Inference of stochastic time series with missing data
Document Type
Working Paper
Source
Phys. Rev. E 104, 024119 (2021)
Subject
Physics - Data Analysis, Statistics and Probability
Statistics - Machine Learning
Language
Abstract
Inferring dynamics from time series is an important objective in data analysis. In particular, it is challenging to infer stochastic dynamics given incomplete data. We propose an expectation maximization (EM) algorithm that iterates between alternating two steps: E-step restores missing data points, while M-step infers an underlying network model of restored data.

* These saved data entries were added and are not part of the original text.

/-- R106 with R123: while `Searching` the byte check's answer says whether the byte is stored or discarded. -/
theorem execNoSync_searching (hm : s.mode = .searching) :
    execNoSync b ts s = .next (if passesByteCheck s.member b then (s.setVerdict true).append (s.entryOf b ts)
      else s.setVerdict false) := by
  have hc : s.matchClassOf b = .noSync := matchClass_noSync.mpr ⟨.inl hm, Fin.val_eq_zero_iff.mpr hn, hb⟩
  rw [execNoSync, whileRunning_of hr (beq_iff_eq.mpr hc), hm]
  simp only [execByteCheck, whileRunning_running hr]
  rw [andThen_next_running (s := s.setVerdict _) hr]
  cases hp : passesByteCheck s.member b with
  | true => exact whileRunning_of hr (driverIs_of hn (driverClass_eq_candAccept.mpr ⟨hm, hb, hp⟩))
  | false => exact whileRunning_of hr (driverIs_of hn (driverClass_eq_candDiscard.mpr ⟨hm, hb, by simp [hp]⟩))

/-- R106 with R124: while `Framing` the byte is stored unchecked. -/
theorem execNoSync_framing (hm : s.mode = .framing) : execNoSync b ts s = .next (s.append (s.entryOf b ts)) := by
  have hc : s.matchClassOf b = .noSync := matchClass_noSync.mpr ⟨.inr hm, Fin.val_eq_zero_iff.mpr hn, hb⟩
  rw [execNoSync, whileRunning_of hr (beq_iff_eq.mpr hc), hm]
  exact whileRunning_of hr (driverIs_of hn (driverClass_eq_frameFirst.mpr ⟨hm, hb⟩))

end

/-! ### The obligations -/

/-- Settles O10: the rule of `SYNC_START`, in each of the two modes a match starts from. -/
theorem syncStartBeginsAMatch : Obligations.SyncStartBeginsAMatch := by
  intro s hr hn
  constructor <;> exact fun hm => execSyncStart_running hr hn (by rw [hm]; rfl)

/-- Settles O11: the rule of `SYNC_ADVANCE`, in each of the four modes a match goes on from. -/
theorem syncAdvanceKeepsTheFamily : Obligations.SyncAdvanceKeepsTheFamily := by
  intro s hr
  refine ⟨?_, ?_, ?_, ?_⟩ <;> exact fun hm => execSyncAdvance_running hr (by rw [hm]; rfl)

/-- Settles O12: the rules of the two completions. -/
theorem syncCompletionFrames : Obligations.SyncCompletionFrames :=
  fun _ hr => ⟨execSyncCompleteS_running hr, execSyncCompleteF_running hr⟩

/-- Settles O13: the rules of the two mismatches, `SYNC[k]` written out for each `k`. -/
theorem syncMismatchReturnsToSearching : Obligations.SyncMismatchReturnsToSearching := by
  intro s b hr
  constructor
  · rintro (⟨hm, hb⟩ | ⟨hm, hb⟩ | ⟨hm, hb⟩) <;> exact execSyncAbortS_running hr hm hb
  · rintro (⟨hm, hb⟩ | ⟨hm, hb⟩ | ⟨hm, hb⟩) <;> exact execSyncDerail_running hr hm hb

/-- Settles O18: the hand-over in each mode, `append` at `n = 0` written field by field. -/
theorem noSyncHandsTheByteToTheDriver : Obligations.NoSyncHandsTheByteToTheDriver := by
  intro s b ts hr hn hb
  refine ⟨fun hm hp => ?_, fun hm hp => ?_, fun hm => ?_⟩
  · rw [exec, execNoSync_searching ts hr hn hb hm, if_pos (passesByteCheck_iff_plausible.mpr hp),
      append_empty (s := s.setVerdict true) hn]
    rfl
  · rw [exec, execNoSync_searching ts hr hn hb hm, if_neg (mt passesByteCheck_iff_plausible.mp hp)]
    rfl
  · rw [exec, execNoSync_framing ts hr hn hb hm, append_empty hn]
    rfl

end Sys2Proof.Machine
end

section
/-! PROOFS. The matcher's part of a `BYTE` event as one function (R110), and the transitions an event makes (R108,
R109). `syncStep` speaks of the codes of the modes; `consumed` says what it gives for each class of byte, and from there
the rules of the classes say what the event does. -/

namespace Sys2Proof.Machine

/-! ### The matcher's function -/

/-- What R110's function gives for a byte of class `c` in the mode of code `code`. -/
def consumed (c : MatchClass) (code : Nat) (off : Offset) : Option (Nat × List Diag) :=
  match c with
  | .syncStart | .syncAdvance => some (code + 1, [])
  | .syncCompleteS => some (4, [.syncFound off])
  | .syncCompleteF => some (4, [])
  | .syncAbortS => some (0, [])
  | .syncDerail => some (0, [.framingDerailed off])
  | .noSync | .frameByte => none

section
variable (n : Nat) (b : Byte) (off : Offset)

theorem syncStep_not_syncing {m : Mode} (hm : m = .searching ∨ m = .framing) :
    syncStep m.code.toNat n b off = if n = 0 ∧ b = syncFirst then some (m.code.toNat + 1, []) else none := by
  rcases hm with rfl | rfl <;> simp [syncStep, Mode.code, syncFirst, Config.sync, eq_comm]

theorem syncStep_searchingSyncing (k : SyncCount) :
    syncStep (Mode.searchingSyncing k).code.toNat n b off =
      if b = k.expected then
        if k.next.isSome then some ((Mode.searchingSyncing k).code.toNat + 1, []) else some (4, [.syncFound off])
      else some (0, []) := by
  cases k <;>
    simp [syncStep, Mode.code, SyncCount.toNat, SyncCount.next, SyncCount.expected, Config.sync, eq_comm]

theorem syncStep_framingSyncing (k : SyncCount) :
    syncStep (Mode.framingSyncing k).code.toNat n b off =
      if b = k.expected then
        if k.next.isSome then some ((Mode.framingSyncing k).code.toNat + 1, []) else some (4, [])
      else some (0, [.framingDerailed off]) := by
  cases k <;>
    simp [syncStep, Mode.code, SyncCount.toNat, SyncCount.next, SyncCount.expected, Config.sync, eq_comm]

/-- R110's function sees a byte as the class the matcher gives it. -/
theorem syncStep_eq_consumed (m : Mode) :
    syncStep m.code.toNat n b off = consumed (matchClass m n b) m.code.toNat off := by
  cases m with
  | searching | framing =>
    rw [syncStep_not_syncing n b off (by decide)]
    by_cases hn : n = 0 <;> by_cases hb : b = syncFirst <;> simp [matchClass, consumed, hn, hb]
  | searchingSyncing k =>
    rw [syncStep_searchingSyncing]
    by_cases hb : b = k.expected <;> by_cases hk : k.next.isSome = true <;> simp [matchClass, consumed, hb, hk]
  | framingSyncing k =>
    rw [syncStep_framingSyncing]
    by_cases hb : b = k.expected <;> by_cases hk : k.next.isSome = true <;> simp [matchClass, consumed, hb, hk]

end

theorem startSync_code {m m' : Mode} (h : m.startSync = some m') : m'.code.toNat = m.code.toNat + 1 := by
  cases m <;> cases h <;> rfl

theorem advanceSync_code {m m' : Mode} (h : m.advanceSync = some m') : m'.code.toNat = m.code.toNat + 1 := by
  cases m with
  | searching | framing => cases h
  | searchingSyncing k | framingSyncing k => cases k <;> cases h <;> rfl

/-- Where the matcher's function consumes a byte, the byte's class does what the function says. -/
theorem runMatchClass_of_consumed {s : State} {b : Byte} {code : Nat} {ds : List Diag} (ts : Timestamp)
    (hr : s.status = .running) (h : consumed (s.matchClassOf b) s.mode.code.toNat s.offset = some (code, ds)) :
    ∃ m : Mode, m.code.toNat = code ∧
      runMatchClass (s.matchClassOf b) b ts s = .next { s with mode := m, out := s.out ++ ds.map .diag } := by
  have silent (m : Mode) : s.setMode m = { s with mode := m, out := s.out ++ ([] : List Diag).map .diag } := by
    simp [State.setMode]
  cases hc : s.matchClassOf b with
  | syncStart =>
    obtain ⟨hm, hn, -⟩ := matchClass_eq_syncStart.mp hc
    obtain ⟨m, hm⟩ := Option.isSome_iff_exists.mp (startSync_isSome_iff.mpr hm)
    rw [hc] at h; cases h
    exact ⟨m, startSync_code hm, silent m ▸ execSyncStart_running hr (Fin.val_eq_zero_iff.mp hn) hm⟩
  | syncAdvance =>
    obtain ⟨m, hm⟩ := Option.isSome_iff_exists.mp (matchClass_syncAdvance hc)
    rw [hc] at h; cases h
    exact ⟨m, advanceSync_code hm, silent m ▸ execSyncAdvance_running hr hm⟩
  | syncCompleteS =>
    rw [hc] at h; cases h
    exact ⟨.framing, rfl, execSyncCompleteS_running hr (matchClass_syncCompleteS hc)⟩
  | syncCompleteF =>
    rw [hc] at h; cases h
    exact ⟨.framing, rfl, silent _ ▸ execSyncCompleteF_running hr (matchClass_syncCompleteF hc)⟩
  | syncAbortS =>
    obtain ⟨k, hm, hb⟩ := matchClass_eq_syncAbortS.mp hc
    rw [hc] at h; cases h
    exact ⟨.searching, rfl, silent _ ▸ execSyncAbortS_running hr hm hb⟩
  | syncDerail =>
    obtain ⟨k, hm, hb⟩ := matchClass_eq_syncDerail.mp hc
    rw [hc] at h; cases h
    exact ⟨.searching, rfl, execSyncDerail_running hr hm hb⟩
  | noSync | frameByte => rw [hc] at h; cases h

Using synthetic data generated by a kinetic Ising model, we confirm that the algorithm works for restoring missing data points as well as inferring the underlying model. At the initial iteration of the EM algorithm, the model inference shows better model-data consistency with observed data points than with missing data points. As we keep iterating, however, missing data points show better model-data consistency. We find that demanding equal consistency of observed and missing data points provides an effective stopping criterion for the iteration to prevent overshooting the most accurate model inference. Armed with this EM algorithm with this stopping criterion, we infer missing data points and an underlying network from a time-series data of real neuronal activities. Our method recovers collective properties of neuronal activities, such as time correlations and firing statistics, which have previously never been optimized to fit.